* _AVAILABLE DATA_
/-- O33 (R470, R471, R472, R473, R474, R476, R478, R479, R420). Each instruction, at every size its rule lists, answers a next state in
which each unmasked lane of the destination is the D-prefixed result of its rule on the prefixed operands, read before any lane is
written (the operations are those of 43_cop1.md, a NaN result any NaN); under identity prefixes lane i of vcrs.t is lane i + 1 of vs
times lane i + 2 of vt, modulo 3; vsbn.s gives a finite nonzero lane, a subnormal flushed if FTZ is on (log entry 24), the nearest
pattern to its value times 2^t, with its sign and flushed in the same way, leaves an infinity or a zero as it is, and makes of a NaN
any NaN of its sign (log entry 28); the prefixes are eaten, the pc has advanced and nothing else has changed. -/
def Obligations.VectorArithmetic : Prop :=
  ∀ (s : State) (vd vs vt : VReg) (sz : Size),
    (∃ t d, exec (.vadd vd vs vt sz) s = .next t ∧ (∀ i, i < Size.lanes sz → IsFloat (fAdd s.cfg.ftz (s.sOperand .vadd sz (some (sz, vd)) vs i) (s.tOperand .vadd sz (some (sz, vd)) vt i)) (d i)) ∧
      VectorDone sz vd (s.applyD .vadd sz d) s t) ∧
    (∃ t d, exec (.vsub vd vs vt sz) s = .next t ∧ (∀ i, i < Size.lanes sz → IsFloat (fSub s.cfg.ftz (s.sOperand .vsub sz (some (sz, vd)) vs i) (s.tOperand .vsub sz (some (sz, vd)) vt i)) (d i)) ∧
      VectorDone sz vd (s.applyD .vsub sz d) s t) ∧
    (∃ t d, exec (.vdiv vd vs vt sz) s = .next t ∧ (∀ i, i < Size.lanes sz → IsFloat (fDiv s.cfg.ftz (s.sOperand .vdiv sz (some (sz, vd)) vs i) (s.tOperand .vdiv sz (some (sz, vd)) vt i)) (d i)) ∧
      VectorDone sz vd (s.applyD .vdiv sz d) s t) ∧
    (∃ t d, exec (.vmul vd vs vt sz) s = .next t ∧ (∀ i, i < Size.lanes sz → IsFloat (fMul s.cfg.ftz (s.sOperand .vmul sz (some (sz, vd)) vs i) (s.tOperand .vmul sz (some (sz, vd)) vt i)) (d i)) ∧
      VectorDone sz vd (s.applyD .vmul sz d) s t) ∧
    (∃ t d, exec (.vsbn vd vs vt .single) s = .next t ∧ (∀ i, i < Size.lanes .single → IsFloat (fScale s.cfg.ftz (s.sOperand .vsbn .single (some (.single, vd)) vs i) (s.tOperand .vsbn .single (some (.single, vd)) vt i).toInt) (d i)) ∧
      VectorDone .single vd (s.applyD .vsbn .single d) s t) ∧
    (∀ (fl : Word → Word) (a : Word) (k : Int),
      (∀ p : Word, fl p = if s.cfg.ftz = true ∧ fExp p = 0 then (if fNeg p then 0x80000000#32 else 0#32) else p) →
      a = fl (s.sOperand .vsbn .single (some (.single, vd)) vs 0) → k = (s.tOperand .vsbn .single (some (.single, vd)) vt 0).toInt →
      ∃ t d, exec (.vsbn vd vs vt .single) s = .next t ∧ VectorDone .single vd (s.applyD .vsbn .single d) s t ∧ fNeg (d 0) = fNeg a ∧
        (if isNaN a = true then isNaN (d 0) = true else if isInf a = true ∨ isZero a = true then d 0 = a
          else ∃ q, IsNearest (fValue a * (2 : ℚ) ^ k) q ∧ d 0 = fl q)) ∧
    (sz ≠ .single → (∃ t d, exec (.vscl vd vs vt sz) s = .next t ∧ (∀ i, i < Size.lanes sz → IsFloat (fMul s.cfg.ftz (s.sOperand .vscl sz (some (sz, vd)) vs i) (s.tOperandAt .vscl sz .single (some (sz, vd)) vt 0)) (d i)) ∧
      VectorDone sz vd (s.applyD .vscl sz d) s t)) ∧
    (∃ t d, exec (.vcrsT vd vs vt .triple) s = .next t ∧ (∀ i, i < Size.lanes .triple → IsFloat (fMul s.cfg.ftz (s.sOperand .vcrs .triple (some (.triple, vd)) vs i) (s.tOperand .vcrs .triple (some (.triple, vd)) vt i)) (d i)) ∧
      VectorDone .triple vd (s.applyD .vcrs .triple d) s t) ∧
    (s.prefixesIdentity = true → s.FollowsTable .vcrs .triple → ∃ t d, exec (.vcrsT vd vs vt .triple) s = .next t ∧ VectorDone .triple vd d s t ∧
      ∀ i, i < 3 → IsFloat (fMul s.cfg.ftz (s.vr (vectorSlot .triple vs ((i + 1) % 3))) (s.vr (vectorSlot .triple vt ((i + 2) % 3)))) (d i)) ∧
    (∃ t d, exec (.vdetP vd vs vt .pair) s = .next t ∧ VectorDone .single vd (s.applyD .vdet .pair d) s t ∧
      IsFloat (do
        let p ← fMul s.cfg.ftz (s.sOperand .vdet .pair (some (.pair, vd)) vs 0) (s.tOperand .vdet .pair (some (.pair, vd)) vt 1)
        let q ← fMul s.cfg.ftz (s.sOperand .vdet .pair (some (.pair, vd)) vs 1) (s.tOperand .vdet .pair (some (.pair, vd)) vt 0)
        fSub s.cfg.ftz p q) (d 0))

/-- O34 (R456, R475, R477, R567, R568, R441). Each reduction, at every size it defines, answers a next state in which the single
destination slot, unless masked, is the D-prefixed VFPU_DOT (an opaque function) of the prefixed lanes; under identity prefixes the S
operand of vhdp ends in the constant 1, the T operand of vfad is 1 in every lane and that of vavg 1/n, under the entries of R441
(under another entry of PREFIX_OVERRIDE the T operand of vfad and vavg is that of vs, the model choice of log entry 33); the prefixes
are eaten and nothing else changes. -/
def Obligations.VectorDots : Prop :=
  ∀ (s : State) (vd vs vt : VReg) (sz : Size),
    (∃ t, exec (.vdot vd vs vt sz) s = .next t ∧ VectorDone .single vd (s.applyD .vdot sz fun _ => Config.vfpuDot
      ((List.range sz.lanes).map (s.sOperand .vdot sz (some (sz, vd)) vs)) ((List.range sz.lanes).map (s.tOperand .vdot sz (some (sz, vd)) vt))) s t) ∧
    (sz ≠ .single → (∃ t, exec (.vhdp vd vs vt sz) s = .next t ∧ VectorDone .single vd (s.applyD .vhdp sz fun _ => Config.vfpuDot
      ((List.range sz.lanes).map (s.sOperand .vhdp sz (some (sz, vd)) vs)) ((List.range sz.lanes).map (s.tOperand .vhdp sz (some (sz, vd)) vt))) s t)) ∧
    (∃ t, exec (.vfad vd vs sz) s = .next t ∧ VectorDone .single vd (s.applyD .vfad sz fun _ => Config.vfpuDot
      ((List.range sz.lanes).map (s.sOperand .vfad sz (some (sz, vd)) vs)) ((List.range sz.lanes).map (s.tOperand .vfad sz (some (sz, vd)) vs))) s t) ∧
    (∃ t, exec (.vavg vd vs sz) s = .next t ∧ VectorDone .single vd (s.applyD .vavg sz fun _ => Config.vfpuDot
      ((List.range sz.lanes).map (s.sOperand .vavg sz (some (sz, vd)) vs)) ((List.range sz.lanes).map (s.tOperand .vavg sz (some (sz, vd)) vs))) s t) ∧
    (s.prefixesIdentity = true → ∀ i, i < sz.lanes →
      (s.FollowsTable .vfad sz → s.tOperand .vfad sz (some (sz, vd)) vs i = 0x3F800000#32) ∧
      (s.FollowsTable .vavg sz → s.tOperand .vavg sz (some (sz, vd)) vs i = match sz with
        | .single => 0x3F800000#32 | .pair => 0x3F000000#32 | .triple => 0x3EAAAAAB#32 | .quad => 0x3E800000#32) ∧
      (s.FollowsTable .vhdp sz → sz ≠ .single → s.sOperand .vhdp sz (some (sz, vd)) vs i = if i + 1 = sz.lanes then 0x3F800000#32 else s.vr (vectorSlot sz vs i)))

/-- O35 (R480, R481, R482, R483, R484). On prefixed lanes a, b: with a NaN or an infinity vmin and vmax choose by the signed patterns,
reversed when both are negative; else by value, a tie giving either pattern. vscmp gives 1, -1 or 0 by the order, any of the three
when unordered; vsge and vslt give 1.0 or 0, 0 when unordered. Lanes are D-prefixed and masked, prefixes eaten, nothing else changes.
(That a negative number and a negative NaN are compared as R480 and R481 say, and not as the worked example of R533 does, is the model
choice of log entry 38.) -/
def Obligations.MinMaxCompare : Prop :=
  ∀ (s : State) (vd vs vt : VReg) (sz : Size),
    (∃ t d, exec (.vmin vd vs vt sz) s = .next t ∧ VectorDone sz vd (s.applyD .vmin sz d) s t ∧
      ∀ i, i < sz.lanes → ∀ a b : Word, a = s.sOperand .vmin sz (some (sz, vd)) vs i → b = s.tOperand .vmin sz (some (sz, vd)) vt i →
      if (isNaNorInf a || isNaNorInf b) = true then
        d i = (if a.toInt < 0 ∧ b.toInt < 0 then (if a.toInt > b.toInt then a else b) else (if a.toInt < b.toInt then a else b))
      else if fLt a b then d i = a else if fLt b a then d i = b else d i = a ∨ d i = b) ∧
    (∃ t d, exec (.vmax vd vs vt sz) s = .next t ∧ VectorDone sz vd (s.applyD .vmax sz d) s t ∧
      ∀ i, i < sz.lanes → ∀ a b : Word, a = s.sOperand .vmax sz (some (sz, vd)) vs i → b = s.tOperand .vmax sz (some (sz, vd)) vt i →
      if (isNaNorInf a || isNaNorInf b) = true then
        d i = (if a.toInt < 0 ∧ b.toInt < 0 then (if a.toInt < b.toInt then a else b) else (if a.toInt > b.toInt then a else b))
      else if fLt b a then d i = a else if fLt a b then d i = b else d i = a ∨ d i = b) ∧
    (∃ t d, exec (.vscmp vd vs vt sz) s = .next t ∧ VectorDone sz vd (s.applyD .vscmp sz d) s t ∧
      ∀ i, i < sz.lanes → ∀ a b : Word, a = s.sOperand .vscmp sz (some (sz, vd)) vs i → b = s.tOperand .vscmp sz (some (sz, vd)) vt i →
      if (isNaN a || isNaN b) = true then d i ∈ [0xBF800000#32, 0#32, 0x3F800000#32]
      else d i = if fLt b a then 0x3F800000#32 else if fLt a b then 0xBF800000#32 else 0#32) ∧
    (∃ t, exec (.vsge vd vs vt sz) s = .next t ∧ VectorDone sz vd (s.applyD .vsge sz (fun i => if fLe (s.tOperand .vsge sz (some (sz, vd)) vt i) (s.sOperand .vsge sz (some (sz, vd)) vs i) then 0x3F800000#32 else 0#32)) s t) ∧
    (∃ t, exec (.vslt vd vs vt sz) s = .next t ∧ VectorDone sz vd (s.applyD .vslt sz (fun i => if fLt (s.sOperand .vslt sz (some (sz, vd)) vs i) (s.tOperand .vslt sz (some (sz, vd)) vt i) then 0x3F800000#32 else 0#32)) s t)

--

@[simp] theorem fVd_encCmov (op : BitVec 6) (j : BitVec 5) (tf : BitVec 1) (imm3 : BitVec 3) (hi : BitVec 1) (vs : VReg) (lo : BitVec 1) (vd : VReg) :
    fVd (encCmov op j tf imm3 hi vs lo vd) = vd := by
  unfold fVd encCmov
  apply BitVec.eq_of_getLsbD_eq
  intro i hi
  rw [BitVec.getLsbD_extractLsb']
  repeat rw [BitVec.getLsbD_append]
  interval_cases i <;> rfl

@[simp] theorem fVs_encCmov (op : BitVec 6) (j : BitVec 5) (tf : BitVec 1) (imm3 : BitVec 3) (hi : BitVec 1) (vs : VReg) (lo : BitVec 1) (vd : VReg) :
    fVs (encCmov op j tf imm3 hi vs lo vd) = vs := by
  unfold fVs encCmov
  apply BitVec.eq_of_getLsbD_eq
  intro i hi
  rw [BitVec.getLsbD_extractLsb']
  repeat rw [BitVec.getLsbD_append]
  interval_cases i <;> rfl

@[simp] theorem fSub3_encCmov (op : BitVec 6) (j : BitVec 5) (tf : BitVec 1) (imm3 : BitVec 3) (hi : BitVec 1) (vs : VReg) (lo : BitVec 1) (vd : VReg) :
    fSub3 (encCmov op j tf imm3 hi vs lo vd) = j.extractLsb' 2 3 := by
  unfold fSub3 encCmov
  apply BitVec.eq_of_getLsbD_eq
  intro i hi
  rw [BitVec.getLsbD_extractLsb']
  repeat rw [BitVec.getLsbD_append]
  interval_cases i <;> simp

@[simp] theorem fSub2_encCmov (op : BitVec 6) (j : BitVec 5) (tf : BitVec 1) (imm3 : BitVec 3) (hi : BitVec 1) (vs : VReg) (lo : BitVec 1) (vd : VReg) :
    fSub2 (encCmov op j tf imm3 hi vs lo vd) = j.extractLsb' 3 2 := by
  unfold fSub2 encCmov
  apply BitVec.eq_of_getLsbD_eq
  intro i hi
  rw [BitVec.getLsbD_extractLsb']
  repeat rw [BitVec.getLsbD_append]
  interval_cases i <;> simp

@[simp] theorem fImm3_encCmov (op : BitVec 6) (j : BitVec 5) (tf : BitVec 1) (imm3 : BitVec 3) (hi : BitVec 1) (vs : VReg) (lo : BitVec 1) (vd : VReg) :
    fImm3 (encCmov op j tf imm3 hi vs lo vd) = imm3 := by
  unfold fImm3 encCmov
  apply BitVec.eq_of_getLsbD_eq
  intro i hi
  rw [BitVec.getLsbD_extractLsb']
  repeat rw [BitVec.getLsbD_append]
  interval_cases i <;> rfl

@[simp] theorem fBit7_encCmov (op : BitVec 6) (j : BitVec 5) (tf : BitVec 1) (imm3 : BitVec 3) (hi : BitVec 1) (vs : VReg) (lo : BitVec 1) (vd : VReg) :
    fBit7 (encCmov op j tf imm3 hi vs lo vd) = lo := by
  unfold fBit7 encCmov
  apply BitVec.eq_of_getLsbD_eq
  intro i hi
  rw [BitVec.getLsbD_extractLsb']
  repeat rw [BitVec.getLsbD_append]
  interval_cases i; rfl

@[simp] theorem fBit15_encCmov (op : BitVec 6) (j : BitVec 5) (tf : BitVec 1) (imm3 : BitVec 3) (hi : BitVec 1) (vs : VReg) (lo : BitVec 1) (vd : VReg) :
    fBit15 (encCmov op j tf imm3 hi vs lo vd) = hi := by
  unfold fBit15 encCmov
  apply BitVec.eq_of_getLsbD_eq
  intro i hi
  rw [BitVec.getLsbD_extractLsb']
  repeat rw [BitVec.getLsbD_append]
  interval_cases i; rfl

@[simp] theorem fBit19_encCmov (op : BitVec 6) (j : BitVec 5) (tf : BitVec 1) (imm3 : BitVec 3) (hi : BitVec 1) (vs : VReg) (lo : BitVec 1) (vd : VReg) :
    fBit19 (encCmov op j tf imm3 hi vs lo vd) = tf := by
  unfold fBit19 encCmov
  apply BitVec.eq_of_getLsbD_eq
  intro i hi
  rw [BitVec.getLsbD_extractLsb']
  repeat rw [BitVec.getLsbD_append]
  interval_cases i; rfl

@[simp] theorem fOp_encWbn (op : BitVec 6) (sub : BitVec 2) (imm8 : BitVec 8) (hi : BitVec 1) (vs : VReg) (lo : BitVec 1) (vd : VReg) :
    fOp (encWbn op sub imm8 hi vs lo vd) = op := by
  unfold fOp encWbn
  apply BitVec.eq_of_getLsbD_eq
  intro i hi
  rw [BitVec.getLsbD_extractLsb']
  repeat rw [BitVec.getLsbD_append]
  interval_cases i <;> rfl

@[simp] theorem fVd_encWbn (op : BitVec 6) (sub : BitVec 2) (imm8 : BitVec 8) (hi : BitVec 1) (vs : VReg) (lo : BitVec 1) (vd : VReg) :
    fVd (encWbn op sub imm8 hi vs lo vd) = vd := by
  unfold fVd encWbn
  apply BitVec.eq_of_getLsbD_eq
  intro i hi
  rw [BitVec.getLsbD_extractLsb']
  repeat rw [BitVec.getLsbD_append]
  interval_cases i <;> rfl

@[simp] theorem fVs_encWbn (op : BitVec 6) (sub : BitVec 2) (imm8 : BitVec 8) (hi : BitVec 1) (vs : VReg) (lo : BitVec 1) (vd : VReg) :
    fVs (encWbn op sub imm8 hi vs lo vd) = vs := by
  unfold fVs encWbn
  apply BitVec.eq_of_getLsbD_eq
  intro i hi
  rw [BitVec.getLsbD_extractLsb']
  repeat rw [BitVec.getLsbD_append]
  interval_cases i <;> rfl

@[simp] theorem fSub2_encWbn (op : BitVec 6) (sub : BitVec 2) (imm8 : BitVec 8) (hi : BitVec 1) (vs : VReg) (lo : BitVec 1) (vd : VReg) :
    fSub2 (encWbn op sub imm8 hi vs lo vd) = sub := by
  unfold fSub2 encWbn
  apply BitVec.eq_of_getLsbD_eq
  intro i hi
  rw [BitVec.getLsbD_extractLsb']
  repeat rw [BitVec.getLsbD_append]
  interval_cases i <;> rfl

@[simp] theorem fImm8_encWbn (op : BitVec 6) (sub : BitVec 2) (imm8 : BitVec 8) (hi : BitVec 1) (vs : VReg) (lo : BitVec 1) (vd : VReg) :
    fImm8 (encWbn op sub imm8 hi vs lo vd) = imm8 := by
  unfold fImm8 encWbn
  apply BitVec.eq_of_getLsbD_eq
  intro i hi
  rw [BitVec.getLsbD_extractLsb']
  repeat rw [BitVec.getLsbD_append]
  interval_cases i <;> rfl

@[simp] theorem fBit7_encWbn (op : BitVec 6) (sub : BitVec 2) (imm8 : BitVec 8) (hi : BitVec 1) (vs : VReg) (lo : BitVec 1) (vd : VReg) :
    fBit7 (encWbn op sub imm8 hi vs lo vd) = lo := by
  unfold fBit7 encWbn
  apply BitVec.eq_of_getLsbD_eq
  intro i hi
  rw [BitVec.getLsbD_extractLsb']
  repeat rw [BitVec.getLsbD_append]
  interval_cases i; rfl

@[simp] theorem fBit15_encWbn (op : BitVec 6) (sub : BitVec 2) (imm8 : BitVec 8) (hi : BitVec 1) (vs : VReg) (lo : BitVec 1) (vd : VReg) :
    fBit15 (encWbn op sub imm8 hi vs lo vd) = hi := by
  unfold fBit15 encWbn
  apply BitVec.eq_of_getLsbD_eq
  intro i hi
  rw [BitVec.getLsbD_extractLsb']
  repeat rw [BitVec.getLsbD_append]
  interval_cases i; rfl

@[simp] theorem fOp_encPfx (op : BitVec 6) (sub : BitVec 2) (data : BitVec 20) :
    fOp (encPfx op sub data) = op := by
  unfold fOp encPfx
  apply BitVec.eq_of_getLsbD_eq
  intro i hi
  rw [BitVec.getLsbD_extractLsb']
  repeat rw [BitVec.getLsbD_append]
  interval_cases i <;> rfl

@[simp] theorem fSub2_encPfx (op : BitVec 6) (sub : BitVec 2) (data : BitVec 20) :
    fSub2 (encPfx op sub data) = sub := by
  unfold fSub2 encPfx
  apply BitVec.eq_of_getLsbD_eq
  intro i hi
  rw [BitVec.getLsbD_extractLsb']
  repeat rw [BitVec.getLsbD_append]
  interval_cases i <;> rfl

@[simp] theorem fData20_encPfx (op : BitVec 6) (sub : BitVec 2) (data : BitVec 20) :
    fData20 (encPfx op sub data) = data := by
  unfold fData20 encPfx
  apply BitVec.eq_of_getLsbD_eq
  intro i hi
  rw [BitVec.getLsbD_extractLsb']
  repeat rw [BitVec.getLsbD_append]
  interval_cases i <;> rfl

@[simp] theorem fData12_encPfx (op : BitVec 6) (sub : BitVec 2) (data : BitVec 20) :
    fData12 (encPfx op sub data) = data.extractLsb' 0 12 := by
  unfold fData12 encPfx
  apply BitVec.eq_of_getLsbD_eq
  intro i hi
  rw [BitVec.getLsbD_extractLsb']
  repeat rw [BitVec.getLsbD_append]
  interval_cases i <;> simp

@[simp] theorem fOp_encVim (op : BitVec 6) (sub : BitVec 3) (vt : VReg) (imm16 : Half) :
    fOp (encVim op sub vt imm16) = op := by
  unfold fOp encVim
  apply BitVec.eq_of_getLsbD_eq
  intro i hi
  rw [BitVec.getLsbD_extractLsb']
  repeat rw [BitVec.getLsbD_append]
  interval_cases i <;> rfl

* _WHAT IS EXPECTED_
Counting only lines above that contain the string "negative", report how many there are and write nothing further.

* _OUTPUT FOR THIS EXERCISE_
2